I believed that by breaking silences the personal became political. That belief landed me under hot, blinding lights, subjected me to name-calling, and ensured “everyone” would know, post-Oprah, about my abortion. It was such an easy choice to sit there and play seventeen and discover that, at least during a contentious taping, Oprah wasn’t terribly warm or friendly. She swooped in, shook our hands, filmed, and disappeared.

The next day, a teenager, accompanied by her very supportive parents, came to my office. They recognized me. “You got through this,” my client said. “It was okay for you.” I nodded. We all had tears in our eyes.

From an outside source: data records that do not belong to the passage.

/-- Field i of a function table (R26), as FP32. -/
def tblField (t : BitVec 2304) (byte : Nat) : BitVec 32 := .ofNat 32 (bfield t (8 * byte) 32)

/-- The function table at x (R27). -/
def tblEval (t : BitVec 2304) (x : BitVec 32) : BitVec 32 :=
  let nan : BitVec 32 := 0x7FC00000
  let xmin := tblField t 0
  let width := tblField t 4
  let q := mul32 (sub32 x xmin) (tblField t 8)
  let line (a b : BitVec 32) := if (dec32 a).eqv (.fin false 0 0) then (if (dec32 b).isNan then nan else b) else fma32 a x b
  let seg (s : Nat) : BitVec 32 :=
    let u := sub32 x (fma32 (rne32 (.fin false s 0)) width xmin)
    let k (i : Nat) := tblField t (32 + 16 * s + 4 * i)
    fma32 (fma32 (fma32 (k 3) u (k 2)) u (k 1)) u (k 0)
  match dec32 x, dec32 q with
  | .nan, _ => nan
  | _, .nan => nan
  | _, .inf true => line (tblField t 12) (tblField t 16)
  | _, .inf false => line (tblField t 20) (tblField t 24)
  | _, .fin neg m e =>
    let s := Num.floor neg m e
    if s < 0 then line (tblField t 12) (tblField t 16)
    else if s > 15 then line (tblField t 20) (tblField t 24)
    else seg s.toNat

/-- v of R25 for one accumulator entry: scale, column scale, bias, table. -/
def epiValue (c : Unit32) (tbl : BitVec 2304) (acc colscale bias : BitVec 32) : BitVec 32 :=
  let v := mul32 acc (.ofNat 32 (oxf c 192 32))
  let v := if oxFlag c 4 then mul32 v colscale else v
  let v := if oxFlag c 5 then add32 v bias else v
  if oxFlag c 3 then tblEval tbl v else v

/-- A step of the stochastic rounding generator (R74). -/
def srStep (x : BitVec 32) : BitVec 32 :=
  let x := if x = 0 then 0x9E3779B9 else x
  let x := x ^^^ (x <<< 13)
  let x := x ^^^ (x >>> 17)
  x ^^^ (x <<< 5)

/-- The outputs of n steps and the last state (R75). -/
def srDraw : Nat → BitVec 32 → List (BitVec 32) × BitVec 32
  | 0, x => ([], x)
  | n + 1, x => let y := srStep x
    let (l, z) := srDraw n y
    (y :: l, z)

/-- The random value of column n from a row's 32 output words (R75). -/
def srValue (words : List (BitVec 32)) (n : Nat) : Nat := bfield (nth 0 words (n / 2)) (16 * (n % 2)) 16

/-- The rounding of one element: stochastic where SR is set and |v| does not exceed the format's largest finite value
(R76, R77), else to nearest even. -/
def epiMode (sr : Option Nat) (x : Num) (big : Num) : Rounding :=
  match sr with
  | none => .rne
  | some r => match x with
    | .fin _ m e => if Num.lt big (.fin false m e) then .rne else .stochastic r
    | _ => .rne

/-- Conversion of v to a non-MX format (R71). Stochastic rounding to INT8 takes 128 as the largest finite value of a negative v (R77;
DESIGN CHOICE, log 97). -/
def convert (f : Nat) (sr : Option Nat) (v : BitVec 32) : Nat :=
  let x := dec32 v
  let into (g : FloatFmt) : Nat := x.encode g (epiMode sr x (.decode g g.maxMag))
  match f with
  | 0 => match x with
    | .nan => 0x7F
    | .inf n => signed fmtE4M3 n 0x7E
    | .fin n m e => encodeSat fmtE4M3 (epiMode sr x (.decode fmtE4M3 0x7E)) n m e
  | 1 => match x with
    | .nan => 0x7F
    | .inf n => signed fmtE5M2 n 0x7C
    | .fin n m e => encodeSat fmtE5M2 (epiMode sr x (.decode fmtE5M2 0x7B)) n m e
  | 8 => into fmtBF16
  | 9 => into fmtFP16
  | 0xA => match x with
    | .nan => 0
    | .inf n => if n then 0x80 else 0x7F
    | .fin n m e =>
      let i := clampInt (-128) 127 (roundInt (epiMode sr x (.fin false (if n then 128 else 127) 0)) n m e)
      (i % 256).toNat
  | _ => match x with
    | .nan => 0x7FC00000
    | _ => v.toNat

/-- emax of an MX output format, and its element format (R72). -/
def mxEmax (f : Nat) : Int := if f = 2 then 8 else if f = 3 then 15 else 2
def mxElem (f : Nat) : FloatFmt := if f = 2 then fmtE4M3 else if f = 3 then fmtE5M2 else fmtE2M1

/-- One block of 32 values as scale byte and element encodings (R72). Values come with their random draws. -/
def mxBlock (f : Nat) (vs : List (Option Nat × BitVec 32)) : Nat × List Nat :=
  let xs := vs.map fun e => (e.1, dec32 e.2)
  let special (e : Option Nat × Num) : Bool := match e.2 with | .fin _ _ _ => false | _ => true
  if xs.any special then (0xFF, vs.map fun _ => 0)
  else
    let lg : Option Int := xs.foldl (fun b e => match e.2 with
      | .fin _ m x => if m = 0 then b else
        let l := (Nat.log2 m : Int) + x
        match b with | none => some l | some k => some (max k l)
      | _ => b) none
    let s : Int := match lg with | none => -127 | some l => max (-127) (l - mxEmax f)
    let g := mxElem f
    ((s + 127).toNat, xs.map fun e => match e.2 with
      | .fin n m x => encodeSat g (epiMode e.1 (.fin n m (x - s)) (.decode g g.maxMag)) n m (x - s)
      | _ => 0)

/-- Encodings of w bits packed into bytes (R53). -/
def packBits (w : Nat) (l : List Nat) : List Byte :=
  natBytes (ceilDiv (w * l.length) 8) (l.foldr (fun v acc => v + 2 ^ w * acc) 0)

/-- Pieces of 32 entries. -/
def blocks32 {α : Type} : Nat → List α → List (List α)
  | 0, _ => []
  | n + 1, l => if l.isEmpty then [] else l.take 32 :: blocks32 n (l.drop 32)

/-- The bytes that an EPI writes for one row: output elements, and scale bytes for an MX format (R71 to R73). -/
def epiRow (f : Nat) (vs : List (Option Nat × BitVec 32)) : List Byte × List Byte :=
  if isMx f then
    let bs := (blocks32 vs.length vs).map (mxBlock f)
    (packBits (fmtBits f) (bs.flatMap (·.2)), bs.map fun b => BitVec.ofNat 8 b.1)
  else (packBits (fmtBits f) (vs.map fun e => convert f e.1 e.2), [])

/-- The FP32 at byte a of the scratchpad. -/
def sp32 (sp : Nat → Byte) (a : Nat) : BitVec 32 := ofBytes 32 ((span a 4).map sp)

/-- Rows r to r + n - 1 of an EPI: the writes (address, bytes) in order, each row's elements before its scale bytes (R73; DESIGN
CHOICE, log 98), and the generator after them. -/
def epiRows (sp : Nat → Byte) (o : Ox) (c : Unit32) : Nat → Nat → BitVec 32 → List (Nat × List Byte) × BitVec 32
  | 0, _, seed => ([], seed)
  | k + 1, r, seed =>
    let f := oxFmt c
    let n := ox16 c 8
    let (words, seed') := if oxFlag c 6 then srDraw 32 seed else ([], seed)
    let tbl := tget 0 o.tbl (oxf c 40 2)
    let vs := (span 0 n).map fun j =>
      ((if oxFlag c 6 then some (srValue words j) else none),
       epiValue c tbl (tget 0 o.acc (accKey (oxAcc c) r j)) (sp32 sp (32 * ox16 c 16 + 4 * j))
         (sp32 sp (32 * ox16 c 14 + 4 * j)))
    let (out, sc) := epiRow f vs
    let (rest, last) := epiRows sp o c k (r + 1) seed'
    ((32 * ox16 c 10 + 32 * r * ox16 c 12, out) :: (if isMx f then [(32 * ox16 c 18 + 32 * r * ox16 c 20, sc)] else [])
      ++ rest, last)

Somewhere in my idealistic, sincere twenty-four year old heart I trusted that our encounter post-Oprah represented progress, justification that breaking silences worked. We just had to keep telling, keep talking. We know that’s not exactly what happened. My hair is shoulder-length now, mostly grey, and still pretty thick. I am not overwhelmed by it any longer. I don’t break every one of my silences either. Still, I see, as I learned for sure the day after Oprah, that our stories do matter. They make issues real. We are not theoretical, after all. When I first told my story, I felt brave. I knew I’d done something important. Now, this story is easy to tell, and I wish it could have become obsolete. It hasn’t. So, I tell it again. Although it won’t change everything, I have to keep telling it anyway.